И она упала перед отцом на колени.

Петр Михайлович отступил еще несколько шагов.

– Нельзя, Катя… Невозможно… Лучше же я с ним переговорю построже и хорошенько… – заговорил он. – Ах, дела, дела! – всплеснул он наконец руками и схватился за голову. – Встань… Поднимись… Не стой на коленях. Это бесполезно. – Он сел. – Ты и представить себе не можешь, сколько тут хлопот нужно, чтобы оставить тебя у себя… – продолжал он уже более спокойным голосом. – Ведь паспорт нужно хлопотать у него для тебя… А он добром не выдаст. Наконец, приданое, деньги… За что же это все дарить ему?

– Дорогие вещи я все перевезла сюда… Белье тоже. Документ на четыре тысячи при мне… Папенька, не губите меня!

Катя опять опустилась на колени, упала у ног отца и плакала.

– Постой, постой… Так нехорошо… Садись.

Отец поднял ее, посадил с собой рядом и уговаривал:

– Ей-ей, эти мысли тебе надо бросить. Ведь вот уж постращала его, уехала домой с вещами, а теперь надо бросить. И поверь, он сократится.

– Не сократится, папенька… Это идол какой-то бесчувственный… Вы знаете, как мы ночь после свадьбы провели? Ах, ежели бы все рассказывать-то!.. Никогда он не сократится.

– Сократится. Документ на четыре тысячи при тебе – ну, и сократится. Помяни мое слово, сократится. Документ, бриллианты, шубы – все это при тебе – ну, и сократится. Его не бей дубьем, а бей рублем, и он шелковый будет. Вот он какой человек.

 

– Да какая же мне жизнь-то с ним будет, ежели он хоть и сократится на время? – спрашивала Катя, страдальчески смотря на отца.

– Держи документ в руках – вот будет и не на время. А там как-нибудь ладком да потихоньку… А ино место и стерпи. Ну, что ж делать? Такая, видно, уж тебе планида. А убегать от мужа – нет, нет! – Отец замахал руками.

– Да ведь убегают, папенька, – продолжала дочь.

– Только не у купцов, только не купеческие дочки.

– И купеческие дочки убегали. Отчего купеческие должны страдать?

– Стерпится – слюбится, – стоял на своем отец.
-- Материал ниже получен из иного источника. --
/-- C-9, C-10: a write to word 1 of RC_L[0] keeps VALID_L, one to word 0 of RC_L[11] clears it. -/
theorem test_port_commit_lost :
    (hostWrite 0x08004 0 tcA).validL = true ∧ (hostWrite 0x08160 12 tcA).validL = false := by decide +kernel

/-- H-16: soft reset wins over IRQ_EN. -/
theorem test_port_soft_reset :
    hostRead (hostWrite 0x00C 3 tcA) 0x00C = 0 ∧ hostRead (hostWrite 0x00C 3 tcA) 0x010 = 0 := by decide +kernel

/-! ### The first step after reset -/

theorem test_reset_runs_nop :
    gives (step (State.reset.withFetchWord 32 0)) (fun t => t.done && !t.busy && t.errCode == 0#4) = true := by
  decide +kernel

theorem test_reset_schedule_needs_commit :
    gives (step (State.reset.withFetchWord 32 0x00030007)) (fun t => t.errCode == 1#4) = true := by decide +kernel

/-! ### One round of a begun command -/

/-- P3 (b): a PERM_L begun, its first request taken, STATUS = 0x61. -/
theorem test_begun_permL :
    gives (startTurn (accept 3 tcA)) (fun s => gives (move .rfuTake s) (fun t => statusWord t == 0x61#32 && t.rfOut)) =
      true := by decide +kernel

/-! ## Witnesses: states and operands that meet the hypotheses of the statements -/

theorem rest_tcA : AtRest tcA := ⟨rfl, rfl, rfl, rfl, rfl, rfl, rfl, rfl, rfl⟩
theorem rest_fresh : AtRest fresh := ⟨rfl, rfl, rfl, rfl, rfl, rfl, rfl, rfl, rfl⟩
theorem wf_tcA : Config.fieldWf tcA.field = true := by
  simp only [Config.fieldWf, tcA, fresh, State.initial]
  norm_num
theorem wf_gf2n : Config.fieldWf gf2n = true := fieldWf_binaryFixture
/-- S of TC-A holds elements. -/
theorem elements_tcA : ∀ r ∈ quadList tcA.sreg, r.toNat < fieldCard tcA.field := by
  simp [quadList, fieldCard, tcA, fresh, State.initial]

theorem honest_tcA : Honest tcA.rfu := fun e he => by cases he

theorem ready_tcA (m : Nat) (hm : m ≤ 2) : TransformReady tcA m where
  length := by omega
  klen := by decide
  validL := rfl
  validS := rfl
  key := by unfold KeyCanonical; decide +kernel
  blocks := by
    have h : ∀ i < 2, slotNat tcA .din i < fieldCard tcA.field := by decide +kernel
    exact fun i hi => h i (by omega)

/-! ### The command word -/

theorem witness_DecodeOfEncodeIsTheCommand :
    Instr.wf (.decrypt 65535) = true ∧ Instr.wf (.schedule 0) = true ∧ Instr.wf .zeroize = true := by decide

/-- A word for each clause, at the ends of its range: rsv, then op above 0x0A, the length commands at 0 and 65535, a length
where none is allowed, and each command without one. -/
theorem witness_DecodeFollowsTheOpcodeMap :
    (0x00000100#32).toNat / 256 % 256 ≠ 0 ∧ 0x0A < (0x0000000B#32).toNat % 256 ∧ 0x0A < (0x000000FF#32).toNat % 256 ∧
      (0x00000007#32).toNat % 256 = 0x07 ∧ (0xFFFF0007#32).toNat / 65536 = 65535 ∧
      (0xFFFF0008#32).toNat % 256 = 0x08 ∧ (0xFFFF0009#32).toNat % 256 = 0x09 ∧
      (0x00010006#32).toNat % 256 < 0x07 ∧ (0x0001000A#32).toNat % 256 = 0x0A ∧
      (0x00000000#32).toNat / 65536 = 0 ∧ (0x0000000A#32).toNat % 256 = 0x0A ∧
      decode 0xFFFF0009 = .command (.decrypt 65535) := by decide

/-! ### The life of a command -/

theorem witness_CommandWriteAcceptedOrDropped :
    (0x14#18).toNat / 4 = 5 ∧ (0x17#18).toNat / 4 = 5 ∧ tcA.busy = false ∧ (accept 3 tcA).busy = true := by decide

theorem witness_StepRunsTheDecodedCommand :
    (accept 3 tcA).specified = true ∧ (accept 3 tcA).rfu.silent = false ∧ (accept 3 tcA).phase = .idle ∧
      (accept 3 tcA).pending = some 3 ∧ decode 3 = .command .permL ∧ (accept 3 tcA).schedule = [] ∧
      (withCommand 3 tcA).schedule = [.engine] ∧ (withCommand 3 tcA).pending = some 3 := by
  refine ⟨rfl, rfl, rfl, rfl, by decide, rfl, rfl, rfl⟩

theorem witness_IllegalWordCompletesWithIllegalCommand :
    tcA.specified = true ∧ tcA.rstN = true ∧ tcA.busy = false ∧ tcA.pending = none ∧ AtRest tcA ∧
      0x0A < (0x0000000B#32).toNat % 256 ∧ (0x00000100#32).toNat / 256 % 256 ≠ 0 ∧
      ((0x00010006#32).toNat % 256 < 0x07 ∧ (0x00010006#32).toNat / 65536 ≠ 0) ∧
      ((0x8000000A#32).toNat % 256 = 0x0A ∧ (0x8000000A#32).toNat / 65536 ≠ 0) :=
  ⟨rfl, rfl, rfl, rfl, rest_tcA, by decide, by decide, by decide, by decide⟩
Раздался звонок. Катя вздрогнула. Петр Михайлович и Анна Тимофеевна переглянулись.

– Это он… – прошептала Катя, вздрогнув.

Сеня стремглав бросился в прихожую, сейчас же выбежал оттуда обратно и объявил:

– Жених Катин. Вот он тебе, Катя, сейчас задаст! – проговорил он.
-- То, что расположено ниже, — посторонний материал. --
-- ==== Sys2Proof/Machine/Hash32.lean ====
section
/-! DEFINITION. The hash32 length-bucketed mixer and `HASH32` (42_hash32.md). All arithmetic is on 32-bit words, modulo 2^32; the length enters a
value modulo 2^32 and enters an offset, a bucket test or a loop count whole (U8). The formulas are the spec's decision D17 (log 9). A
`none` is a fetch past the end of the run (R115), which R152 says does not happen. -/

namespace Sys2Proof.Machine

/-- The avalanche finalizer `fmix` (R142). -/
def fmix (K : Consts) (h : Half) : Half :=
  let h := h ^^^ (h >>> 16)
  let h := h * K.FM1
  let h := h ^^^ (h >>> 13)
  let h := h * K.FM2
  h ^^^ (h >>> 16)

/-- The step `h = rotr32(h, r); h = h * 5 + C3` that ends `mur` and recurs in the longest bucket (R143, R148, R149, R150). -/
def mur5 (K : Consts) (h : Half) (r : Nat) : Half := rotr32 h r * 5 + K.C3

/-- The mixing step `mur(a, h)`: data `a`, accumulator `h` (R143). -/
def mur (K : Consts) (a h : Half) : Half :=
  let a := a * K.C1
  let a := rotr32 a 17
  let a := a * K.C2
  mur5 K (h ^^^ a) 19

/-- `bswap32(v)`: the four bytes reversed (R144). -/
def bswap32 (v : Half) : Half :=
  v.extractLsb' 0 8 ++ v.extractLsb' 8 8 ++ v.extractLsb' 16 8 ++ v.extractLsb' 24 8

/-- `pre(v) = rotr32(v * C1, 17) * C2` (R148). -/
def pre (K : Consts) (v : Half) : Half := rotr32 (v * K.C1) 17 * K.C2

/-- The byte loop of the bucket `n <= 4`: the bytes from index `i` up, `left` of them still to come (R145). -/
def h32Bytes (K : Consts) (B : ByteRun) : (left i : Nat) → (b c : Half) → Option (Half × Half)
  | 0, _, b, c => some (b, c)
  | left + 1, i, b, c => do
    let v ← B.byte i
    let b := b * K.C1 + v.setWidth 32
    h32Bytes K B left (i + 1) b (c ^^^ b)

/-- Bucket `n <= 4` (R145). -/
def h32Len0to4 (K : Consts) (B : ByteRun) : Option Half := do
  let (b, c) ← h32Bytes K B B.len 0 0 9
  return fmix K (mur K b (mur K (BitVec.ofNat 32 B.len) c))

/-- Bucket `5 <= n <= 12` (R146). -/
def h32Len5to12 (K : Consts) (B : ByteRun) : Option Half := do
  let n := B.len
  let d := BitVec.ofNat 32 n * 5
  let a := BitVec.ofNat 32 n + (← B.f32 0)
  let b := BitVec.ofNat 32 n * 5 + (← B.f32 (n - 4))
  let c := 9 + (← B.f32 ((n >>> 1) &&& 4))
  return fmix K (mur K c (mur K b (mur K a d)))

/-- Bucket `13 <= n <= 24` (R147). -/
def h32Len13to24 (K : Consts) (B : ByteRun) : Option Half := do
  let n := B.len
  let a ← B.f32 ((n >>> 1) - 4)
  let b ← B.f32 4
  let c ← B.f32 (n - 8)
  let d ← B.f32 (n >>> 1)
  let e ← B.f32 0
  let f ← B.f32 (n - 4)
  let h := BitVec.ofNat 32 n
  return fmix K (mur K f (mur K e (mur K d (mur K c (mur K b (mur K a h))))))

/-- The scratch registers of the longest bucket, local to one call (R37). -/
structure H32Regs where
  f : Half
  g : Half
  h : Half
  deriving DecidableEq, Repr

/-- Bucket `n > 24`, start (R148). -/
def h32Start (K : Consts) (B : ByteRun) : Option H32Regs := do
  let n := B.len
  let h := BitVec.ofNat 32 n
  let g := K.C1 * BitVec.ofNat 32 n
  let f := g
  let a0 := pre K (← B.f32 (n - 4))
  let a1 := pre K (← B.f32 (n - 8))
  let a2 := pre K (← B.f32 (n - 16))
  let a3 := pre K (← B.f32 (n - 12))
  let a4 := pre K (← B.f32 (n - 20))
  let h := mur5 K (h ^^^ a0) 19
  let h := mur5 K (h ^^^ a2) 19
  let g := mur5 K (g ^^^ a1) 19
  let g := mur5 K (g ^^^ a3) 19
  let f := mur5 K (f + a4) 19
  return { f := f, g := g, h := h }

/-- Bucket `n > 24`, one pass of the loop, over the 20 bytes from index `p` up (R149). -/
def h32Pass (K : Consts) (B : ByteRun) (p : Nat) (r : H32Regs) : Option H32Regs := do
  let a0 := pre K (← B.f32 p)
  let a1 ← B.f32 (p + 4)
  let a2 := pre K (← B.f32 (p + 8))
  let a3 := pre K (← B.f32 (p + 12))
  let a4 ← B.f32 (p + 16)
  let h := mur5 K (r.h ^^^ a0) 18
  let f := rotr32 (r.f + a1) 19 * K.C1
  let g := mur5 K (r.g + a2) 18
  let h := mur5 K (h ^^^ (a3 + a1)) 19
  let g := bswap32 (g ^^^ a4) * 5
  let h := bswap32 (h + a4 * 5)
  let f := f + a0
  return { f := g, h := f, g := h }

/-- The loop: `left` passes still to come, the next one over the bytes from index `p` up (R149). -/
def h32Loop (K : Consts) (B : ByteRun) : (left p : Nat) → H32Regs → Option H32Regs
  | 0, _, r => some r
  | left + 1, p, r => do
    let r ← h32Pass K B p r
    h32Loop K B left (p + 20) r

/-- Bucket `n > 24`, end (R150). It does not pass through `fmix`. -/
def h32End (K : Consts) (r : H32Regs) : Half :=
  let g := rotr32 r.g 11 * K.C1
  let g := rotr32 g 17 * K.C1
  let f := rotr32 r.f 11 * K.C1
  let f := rotr32 f 17 * K.C1
  let h := mur5 K (r.h + g) 19
  let h := rotr32 h 17 * K.C1
  let h := mur5 K (h + f) 19
  rotr32 h 17 * K.C1

/-- Bucket `n > 24` (R148 to R150): `(n - 1) div 20` passes, from the full length. -/
def h32Over24 (K : Consts) (B : ByteRun) : Option Half := do
  let r ← h32Start K B
  let r ← h32Loop K B ((B.len - 1) / 20) 0 r
  return h32End K r

/-- `H32(B)`: dispatch on the length alone (R141). -/
def h32 (K : Consts) (B : ByteRun) : Option Half :=
  if B.len ≤ 4 then h32Len0to4 K B
  else if B.len ≤ 12 then h32Len5to12 K B
  else if B.len ≤ 24 then h32Len13to24 K B
  else h32Over24 K B

/-- `HASH32 rd` (R140). -/
def execHash32 (rd : Reg) (s : State) : Result :=
  completeWith (h32 consts s.window) (fun v => s.setReg32 rd v)

end Sys2Proof.Machine
end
Отец сжал зубы и показал сыну кулак.

Вошел Порфирий Васильевич. Он был бледен, губы его дрожали, зрачки вращались. Не здороваясь еще ни с кем, он подошел к жене и, держа руки в карманах брюк, сказал:

– Что же это вы наделали, Катерина Петровна? А? Прихожу со службы, чтобы под своим кровом утолить голод после трудов праведных и расположиться на отдых около молодой супруги, и вдруг узнаю, что обед не стряпан, а молодая супруга сбежала к папеньке с маменькой. Что это значит?
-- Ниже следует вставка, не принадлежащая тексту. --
-- ==== Sys2Proof/Machine/Step.lean ====
section
/-! DEFINITION. The step function (70_reset_and_hazards.md R253, R254, R258): one host transaction, whole. -/

namespace Sys2Proof.Machine

/-- One step performs the next transaction of the run (R254). With none left the run is over and CORE stays as it is: it has no halt and does
nothing of its own (R258; log 3, DESIGN CHOICE). -/
def step (s : State) : Host.Outcome State Fault Refusal :=
  match nextTransaction s with
  | none => .next s
  | some (t, s') => perform t s'

/-- The state in which the host's next transaction writes the `nbits` low bits of `w` to `CMD` (R29): CORE fetches no instruction, so this
is where a command comes from (R64; log 16). Nothing else changes. -/
def State.withFetchWord (s : State) (nbits w : Nat) : State :=
  { s with pending := commandWrite (tableValue nbits w) :: s.pending }

end Sys2Proof.Machine
end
– А то значит, – возвысил голос Петр Михайлович. – То значит, что ты невежа, любезный зятюшка! В какой бы дом кто ни входил, прежде всего здоровается с хозяином и хозяйкой, а ты этого правила не знаешь, так позволь тебя поучить.

Порфирий Васильевич опешил.

– Здравствуйте, Петр Михайлыч, здравствуйте, Анна Тимофеевна… – заговорил он, подавая руку тестю и теще. – Но я, право, так удивлен, так удивлен, что не нашел дома жены, что даже дрожу и в себя прийти не могу. К тому же имею от кухарки известие, что Катя уехала к вам совсем и вещи из дома увезла.

– А! Вещи… Вот вещи-то для тебя главное и есть! – ядовито подмигнул Петр Михайлович. – Корыстный ты человек, грошовник, алтынник – вот кто ты!

Порфирий Васильевич злобно пошамкал губами и начал:

– Конечно же, ежели благородный человек женится на девушке из низшего класса…

– Молчать! Какой ты благородный человек! Ты о благородстве-то и понятия не имеешь! Крапивное семя ты!.. – воскликнул Петр Михайлович, вскочив со стула.

– Но-но-но… Пожалуйста… Не имеете права… – попятился Порфирий Васильевич.

– Ты имел право оскорблять меня в своем доме в день свадьбы, оскорблять при всех, стало быть, и я имею право невестке на отместку… Крапивное семя ты! А что такое благородный человек, так ты, должно быть, и не видал.

– Катерина Петровна! Прошу вас одеваться и следовать за вашим мужем. А за вещами вашими мы через час пришлем, – отчеканил Порфирий Васильевич.

– Не пойду я к вам, ни за что не пойду… – отвечала Катя.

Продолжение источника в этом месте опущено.